INFORMATION TO BE INCLUDED IN STATEMENTS FILED PURSUANT TO
§ 240.13d-1(a) AND AMENDMENTS THERETO FILED PURSUANT TO § 240.13d-2(a)

(Amendment No.     )*

URON Inc.
(Name of Issuer)

Common Stock, No Par Value
(Title of Class of Securities)

917276-10-7
(CUSIP Number)

Christopher Larson
9449 Science Center Drive
New Hope, MN 55428
Phone: (612) 940-3114

With a copy to:
Paul D. Chestovich, Esq.
Maslon Edelman Borman & Brand, LLP
90 South 7th Street, Suite 3300
Minneapolis, MN 55402
Phone: (612) 672-8200

(Name, Address and Telephone Number of Person Authorized to Receive Notice and
Communications)


November 29, 2007
(Date of Event which Requires Filing of this Statement)

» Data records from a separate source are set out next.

-- ==== Sys2Proof/Safety.lean ====
section
/-!
DEFINITION. The terms claims are stated in: what it means that a command completes, which places of the register file show a
quantity of the state, and the invariant that those registers agree with the state they show.
-/

namespace Sys2Proof.Machine

/-- Command i completes from s in a state of which p holds. -/
def Runs (i : Instr) (s : State) (p : State → Prop) : Prop := ∃ t, exec i s = .next t ∧ p t

/-- The places of the register file that show a quantity of the state (time, ingest ring, journal queue, cell buffer). -/
def shownKeys : List Nat :=
  [R.FTM_NOW_COURSE.key 0, R.FTM_NOW_SUBCOURSE.key 0, R.FTM_STATUS_HOLDOVER_TIME.key 0, R.NVJ_INGEST_USED.key 0,
   R.NVJ_INGEST_RESV_USED.key 0, R.NVJ_STATUS_QUEUED.key 0, R.SWC_BUF_STATUS_SHARED_USED.key 0,
   R.SWC_BUF_STATUS_SHARED_USED.key 1, R.SWC_BUF_STATUS_RETIRED.key 0, R.SWC_BUF_STATUS_RETIRED.key 1,
   R.SWC_BUF_STATUS_RESERVED.key 0, R.SWC_BUF_STATUS_RESERVED.key 1]

/-- The places that record what the ingest ring has lost; raising an event may change them. -/
def lossKeys : List Nat := [R.NVJ_INGEST_LOSS_MERGED.key 0, R.NVJ_INGEST_LOSS_INFO_DROPPED.key 0]

/-- Every place of the register file outside a list, and outside those that show a quantity of the state, holds what it held. -/
def RegsKept (changed : List Nat) (s t : State) : Prop :=
  ∀ k, k ∉ changed → k ∉ shownKeys → Tab.look k t.csr = Tab.look k s.csr

/-- u is v but for a list of places of the register file, compared with s, and the counter values. -/
def RegsOnly (changed : List Nat) (s v u : State) : Prop :=
  u = { v with csr := u.csr, pmcVal := u.pmcVal, pmcSat := u.pmcSat } ∧ RegsKept changed s u

/-- The same where events may have been raised. -/
def EventsOnly (changed : List Nat) (s v u : State) : Prop :=
  u = { v with csr := u.csr, pmcVal := u.pmcVal, pmcSat := u.pmcSat, ingest := u.ingest, loss := u.loss } ∧ RegsKept (changed ++ lossKeys) s u

/-- Every byte of memory reads as it did. -/
def MemKept (s u : State) : Prop := ∀ a, u.byteAt a = s.byteAt a

/-- The gated control write a command makes (R376): its source and the offset of the register it writes. -/
def gatedAt : Instr → Option (Src × Nat)
  | .csrWrite src off size val =>
    if 0x2000000 ≤ off || !((size == 4 && off % 4 == 0) || (size == 8 && off % 8 == 0))
      || ownRow (off / 8 * 8) (val % 2 ^ (8 * size) * 2 ^ (8 * (off % 8))) then none else some (src, off)
  | .ftmSlotArm src slot _ action arg =>
    if 64 ≤ slot || 16 ≤ action || 2 ^ 32 ≤ arg then none else some (src, R.FTM_SLOT_CTRL_CMD.addr + R.FTM_SLOT_CTRL_CMD.stride * slot)
  | .ftmSlotCancel src slot => if 64 ≤ slot then none else some (src, R.FTM_SLOT_CTRL_CMD.addr + R.FTM_SLOT_CTRL_CMD.stride * slot)
  | .portAdminWrite src port _ => some (src, portCtrl port)
  | .portRetrain src port => some (src, portCtrl port)
  | .portRelease src port => some (src, portCtrl port)
  | .portLoopbackWrite src port _ => some (src, portCtrl port)
  | .cmisXferGo src _ _ _ _ _ _ => some (src, R.LNK_CMIS_XFER_GO.addr)
  | .creditWrite src port hi _ =>
    let f := if hi then R.SWC_PORT_CREDIT_HI_CREDIT_VC4 else R.SWC_PORT_CREDIT_LO_CREDIT_VC0
    some (src, f.addr + f.stride * port)
  | .localResvWrite src _ => some (src, R.SWC_LOCAL_RESV_CELLS.addr)
  | .ageLimitWrite src _ => some (src, R.SWC_AGE_LIMIT_LIMIT.addr)
  | .ownQueryWrite src _ _ => some (src, R.MEM_OWN_QUERY_INDEX.addr)
  | .pmcFreezeWrite src _ => some (src, R.PMC_CTRL_FREEZE.addr)
  | .pmcClearAll src => some (src, R.PMC_CTRL_CLEAR_ALL.addr)
  | .pmcCounterClear src n => if 8192 ≤ n then none else some (src, R.PMC_CNT_CLEAR.addr + R.PMC_CNT_CLEAR.stride * n)
  | .pmcSelectWrite src n _ => if 8192 ≤ n || n < 256 then none else some (src, R.PMC_SEL_SELECT.addr + R.PMC_SEL_SELECT.stride * n)
  | _ => none

/-- The places where MGT_GATE records a refused control write (R378). -/
def gateKeys : List Nat := [R.MGT_GATE_REFUSED.key 0, R.MGT_GATE_LAST_SRC.key 0, R.MGT_GATE_VALID.key 0, R.MGT_GATE_FROZEN_AT.key 0,
  R.MGT_GATE_MEMORY.key 0, R.MGT_GATE_OFFSET.key 0]

/-- Nothing waits for egress at port n, and no member of a context in flight sits behind it. -/
def State.QuietPort (s : State) (n : Nat) : Prop :=
  (∀ k ∈ s.swc.stored, ∀ c ∈ k.copies, c.egress ≠ .port n) ∧ (∀ e ∈ s.col.ctxs, ∀ j ∈ e.2.joins, s.leafAt j.slot ≠ n)

/-- The places that a change of a port's state may write (Table 03-12), with those that record lost events. -/
def portKeys (n : Nat) : List Nat :=
  [R.LNK_PORT_STATUS_STATE.key n, R.LNK_PORT_STATUS_CAUSE.key n, R.LNK_PORT_STATUS_CHANGED.key n, R.LNK_PORT_STATUS_ATTEMPT.key n,
   R.LNK_PORT_STATUS_EXITS.key n] ++ lossKeys

/-- An event of a code on a unit has entered the ring behind what it held. -/
def Raised (s u : State) (code unit : Nat) : Prop := ∃ e, u.ingest = s.ingest ++ [e] ∧ e.code = code ∧ e.unit = unit

/-- The places that an answer to a host command on ring set r writes (R401). -/
def ringKeys (r : Nat) : List Nat :=
  [R.HIF_RS_CPL_TAIL_CPL_TAIL.key r, R.HIF_RS_STATUS_IN_PROG.key r, R.HIF_RS_STATUS_CPL_FULL.key r, R.HIF_RS_STATUS_EVT_FULL.key r]

/-- The places an armed slot writes (R47). -/
def slotKeys (n : Nat) : List Nat :=
  [R.FTM_SLOT_CTRL_STATE.key n, R.FTM_SLOT_CTRL_ACTION.key n, R.FTM_SLOT_CTRL_ARG.key n, R.FTM_SLOT_CTRL_LATE_FIRE.key n,
   R.FTM_SLOT_CTRL_IN_HOLDOVER.key n, R.FTM_SLOT_RESULT_FIRED_FT.key n, R.FTM_SLOT_TIME_COURSE.key n]

/-- The host command numbered id is command c, of an opcode, and its own row may run: service runs, and its completion ring has room. -/
def State.Ready (s : State) (id op : Nat) (c : Cmd) : Prop :=
  s.off = false ∧ s.started id op = some c ∧ c.set < 4 ∧ s.cplRoom c.set = true ∧ s.hif.cplWait = [] ∧ Memory.wf s.mctl.veil s.mem = true

/-- The command's one final completion has been written whole at the place CPL_TAIL named and CPL_TAIL advanced (Table 15-5, R401); the command
is gone; memory reads as before outside the entry and the state page; and the state is else v, with the places listed and those of the ring changed. -/
def Answered (c : Cmd) (status detail : Nat) (result : List Byte) (changed : List Nat) (s v u : State) : Prop :=
  let tail := s.get R.HIF_RS_CPL_TAIL_CPL_TAIL c.set
  let at_ := cplRing c.set + 64 * (tail % 8192)
  u.bytesAt at_ 64 = (c.cpl status c.steps true detail result).bytes tail u.course ∧
  u.get R.HIF_RS_CPL_TAIL_CPL_TAIL c.set = (tail + 1) % 2 ^ 32 ∧
  u.hif.cmds = s.hif.cmds.filter (fun x => x.id != c.id) ∧
  (∀ a, (a < at_ ∨ at_ + 64 ≤ a) → (a < statePageAt c.set ∨ statePageAt c.set + 64 ≤ a) → u.byteAt a = s.byteAt a) ∧
  u = { v with csr := u.csr, pmcVal := u.pmcVal, pmcSat := u.pmcSat, mem := u.mem, mctl := { v.mctl with poison := u.mctl.poison }, hif := u.hif, out := u.out } ∧
  RegsKept (changed ++ ringKeys c.set) s u

/-- The command has posted STEPPED with a code (Table 15-5, R408) at the place CPL_TAIL named; it stays, in a phase. -/
def PostedStep (c : Cmd) (phase code : Nat) (changed : List Nat) (s v u : State) : Prop :=
  let tail := s.get R.HIF_RS_CPL_TAIL_CPL_TAIL c.set
  let at_ := cplRing c.set + 64 * (tail % 8192)
  u.bytesAt at_ 64 = (c.cpl St.STEPPED (c.steps + 1) false 0 (toLE 1 code)).bytes tail u.course ∧
  u.get R.HIF_RS_CPL_TAIL_CPL_TAIL c.set = (tail + 1) % 2 ^ 32 ∧
  (∃ x ∈ u.hif.cmds, x.id = c.id ∧ x.phase = phase ∧ x.steps = c.steps + 1 ∧ x.stepAt = u.now) ∧
  (∀ a, (a < at_ ∨ at_ + 64 ≤ a) → (a < statePageAt c.set ∨ statePageAt c.set + 64 ≤ a) → u.byteAt a = s.byteAt a) ∧
  u = { v with csr := u.csr, pmcVal := u.pmcVal, pmcSat := u.pmcSat, mem := u.mem, mctl := { v.mctl with poison := u.mctl.poison }, hif := u.hif, out := u.out } ∧
  RegsKept (changed ++ ringKeys c.set) s u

If the filing person has previously filed a statement on Schedule 13G to report the acquisition which is the subject of this Schedule 13D, and is filing this schedule because of §§ 240.13d-1(e), 240.13d-1(f) or 240.13d-1(g), check the following box o.

Note: Schedules filed in paper format shall include a signed original and five copies of the schedule, including all exhibits. See § 240.13d-7(b) for other parties to whom copies are to be sent.

(Page 1 of 5 Pages)

*The remainder of this cover page shall be filled out for a reporting person's initial filing on this form with respect to the subject class of securities, and for any subsequent amendment containing information which would alter disclosures provided in a prior cover page.

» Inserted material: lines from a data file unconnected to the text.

/-- For every command that is no reset input, from every state in which the device takes no part in anything: nothing changes, neither a register, nor memory, nor time. The two mastership inputs are read then too, and change only themselves. -/
def Obligations.OffIsInert : Prop :=
  (∀ (i : Instr) (s : State), s.off = true → resetInput i = false → Runs i s fun u => u = s) ∧
  (∀ (s : State) (t : Nat) (b : Bool), s.off = true →
    Runs (.mshipPrefInput t b) s (fun u => u.isSet R.MGT_MSHIP_PREF = b ∧ u = { s with csr := u.csr } ∧ RegsKept [R.MGT_MSHIP_PREF.key 0, R.MGT_MSHIP_HOLD.key 0] s u) ∧
    Runs (.mshipHoldInput t b) s (fun u => u.isSet R.MGT_MSHIP_HOLD = b ∧ u = { s with csr := u.csr } ∧ RegsKept [R.MGT_MSHIP_PREF.key 0, R.MGT_MSHIP_HOLD.key 0] s u))
end

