-- ==== Sys2Proof/Laws/Registers.lean ====
section
/-!
SUPPORT. The laws of the sparse tables and of the register file: a read after a write of the same place gives the value written,
and a write leaves every other place alone.
-/

namespace Sys2Proof

theorem Tab.look_put_same {α : Type} (k : Nat) (v : α) (t : Tab α) : Tab.look k (Tab.put k v t) = some v := by
  induction t with
  | nil => simp [Tab.put, Tab.look]
  | cons e t ih =>
    obtain ⟨j, w⟩ := e
    by_cases h : j = k <;> simp [Tab.put, Tab.look, h, ih]

theorem Tab.look_put_ne {α : Type} {k j : Nat} (v : α) (t : Tab α) (h : j ≠ k) : Tab.look j (Tab.put k v t) = Tab.look j t := by
  induction t with
  | nil => simp [Tab.put, Tab.look, Ne.symm h]
  | cons e t ih =>
    obtain ⟨a, w⟩ := e
    by_cases h1 : a = k
    · subst h1; simp [Tab.put, Tab.look, Ne.symm h]
    · by_cases h2 : a = j
      · subst h2; simp [Tab.put, Tab.look, h1]
      · simp [Tab.put, Tab.look, h1, h2, ih]

@[simp] theorem Tab.lookD_put_same {α : Type} (k : Nat) (v d : α) (t : Tab α) : Tab.lookD (Tab.put k v t) k d = v := by
  simp [Tab.lookD, Tab.look_put_same]

theorem Tab.lookD_put_ne {α : Type} {k j : Nat} (v d : α) (t : Tab α) (h : j ≠ k) :
    Tab.lookD (Tab.put k v t) j d = Tab.lookD t j d := by
  simp [Tab.lookD, Tab.look_put_ne v t h]

namespace Machine

/-- A register field reads back the low bits of what was written to it. -/
@[simp] theorem State.get_put_same (s : State) (f : Fld) (i v : Nat) : (s.put f i v).get f i = v % 2 ^ f.width := by
  simp [State.get, State.put]

/-- A write of one field element leaves every other place of the register file alone. -/
theorem State.get_put_ne (s : State) {f g : Fld} {i j : Nat} (v : Nat) (h : g.key j ≠ f.key i) :
    (s.put f i v).get g j = s.get g j := by
  simp only [State.get, State.put]
  exact Tab.lookD_put_ne _ _ _ h

theorem State.get_putB_ne (s : State) {f g : Fld} {i j : Nat} (b : Bool) (h : g.key j ≠ f.key i) :
    (s.putB f i b).get g j = s.get g j := State.get_put_ne s _ h

theorem State.look_put_ne (s : State) {f : Fld} {i k : Nat} (v : Nat) (h : k ≠ f.key i) :
    Tab.look k (s.put f i v).csr = Tab.look k s.csr := Tab.look_put_ne _ _ h

@[simp] theorem State.port_setPort_same (s : State) (n : Nat) (p : Port) : (s.setPort n p).port n = p := by
  simp [State.port, State.setPort]

theorem State.port_setPort_ne (s : State) {n m : Nat} (p : Port) (h : m ≠ n) : (s.setPort n p).port m = s.port m := by
  simp only [State.port, State.setPort]; exact Tab.lookD_put_ne _ _ _ h

@[simp] theorem State.lane_setLane_same (s : State) (n : Nat) (x : Lane) : (s.setLane n x).lane n = x := by
  simp [State.lane, State.setLane]

theorem State.lane_setLane_ne (s : State) {n m : Nat} (x : Lane) (h : m ≠ n) : (s.setLane n x).lane m = s.lane m := by
  simp only [State.lane, State.setLane]; exact Tab.lookD_put_ne _ _ _ h

end Machine
end Sys2Proof
end

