@[simp] theorem State.advance_port (s : State) (t n : Nat) : (s.advance t).port n = s.port n := by simp [State.port]
@[simp] theorem State.advance_lane (s : State) (t n : Nat) : (s.advance t).lane n = s.lane n := by simp [State.lane]
@[simp] theorem State.advance_stage (s : State) (t n : Nat) : (s.advance t).stage n = s.stage n := by simp [State.stage]
@[simp] theorem State.advance_role (s : State) (t n : Nat) : (s.advance t).role n = s.role n := by simp [State.role]
@[simp] theorem State.advance_isSet (s : State) (t : Nat) (f : Fld) (i : Nat) : (s.advance t).isSet f i = s.isSet f i := by simp [State.isSet]
@[simp] theorem State.advance_off (s : State) (t : Nat) : (s.advance t).off = s.off := by simp [State.off]
@[simp] theorem State.advance_look (s : State) (t k : Nat) : Tab.look k (s.advance t).csr = Tab.look k s.csr := by simp

end Sys2Proof.Machine
end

The information required on the remainder of this cover page shall not be deemed to be "filed" for the purpose of Section 18 of the Securities Exchange Act of 1934 ("Act") or otherwise subject to the liabilities of that section of the Act but shall be subject to all other provisions of the Act (however, see the Notes).

 
CUSIP NO. 917276 10 1 
13D
PAGE 2 OF 5 PAGES
 
1
NAMES OF REPORTING PERSONS
   
   Christopher Larson
2 CHECK THE APPROPRIATE BOX IF A MEMBER OF A GROUP
  (See Instructions)
   
(a) o
   
(b) o
3
SEC USE ONLY
     
4
SOURCE OF FUNDS (See Instructions)
   
    PF
5
CHECK IF DISCLOSURE OF LEGAL PROCEEDINGS IS REQUIRED PURSUANT TO ITEM 2(d) OR 2(e)                          o
     
6
CITIZENSHIP OR PLACE OF ORGANIZATION
   
   United States
  7 SOLE VOTING POWER
NUMBER OF
   
      1,071,875
SHARES
8 SHARED VOTING POWER
     
BENEFICIALLY
    0
  9  SOLE DISPOSITIVE POWER
OWNED BY EACH
   
       1,071,875
REPORTING
10 SHARED DISPOSITIVE POWER
 
   
PERSON
    0
 
           
WITH
        
            
11
AGGREGATE AMOUNT BENEFICIALLY OWNED BY EACH REPORTING PERSON
   
   1,071,875
12 CHECK BOX IF THE AGGREGATE AMOUNT IN ROW (11) EXCLUDES
   CERTAIN SHARES (See Instructions)                                                                          o
13 PERCENT OF CLASS REPRESENTED BY AMOUNT IN ROW (11)
   
  12.5%
14 TYPE OF REPORTING PERSON (See Instructions)
   
   IN
 

Item 1. Security and Issuer

State the title of the class of equity securities to which this statement relates and the name and address of the principal executive offices of the issuer of such securities.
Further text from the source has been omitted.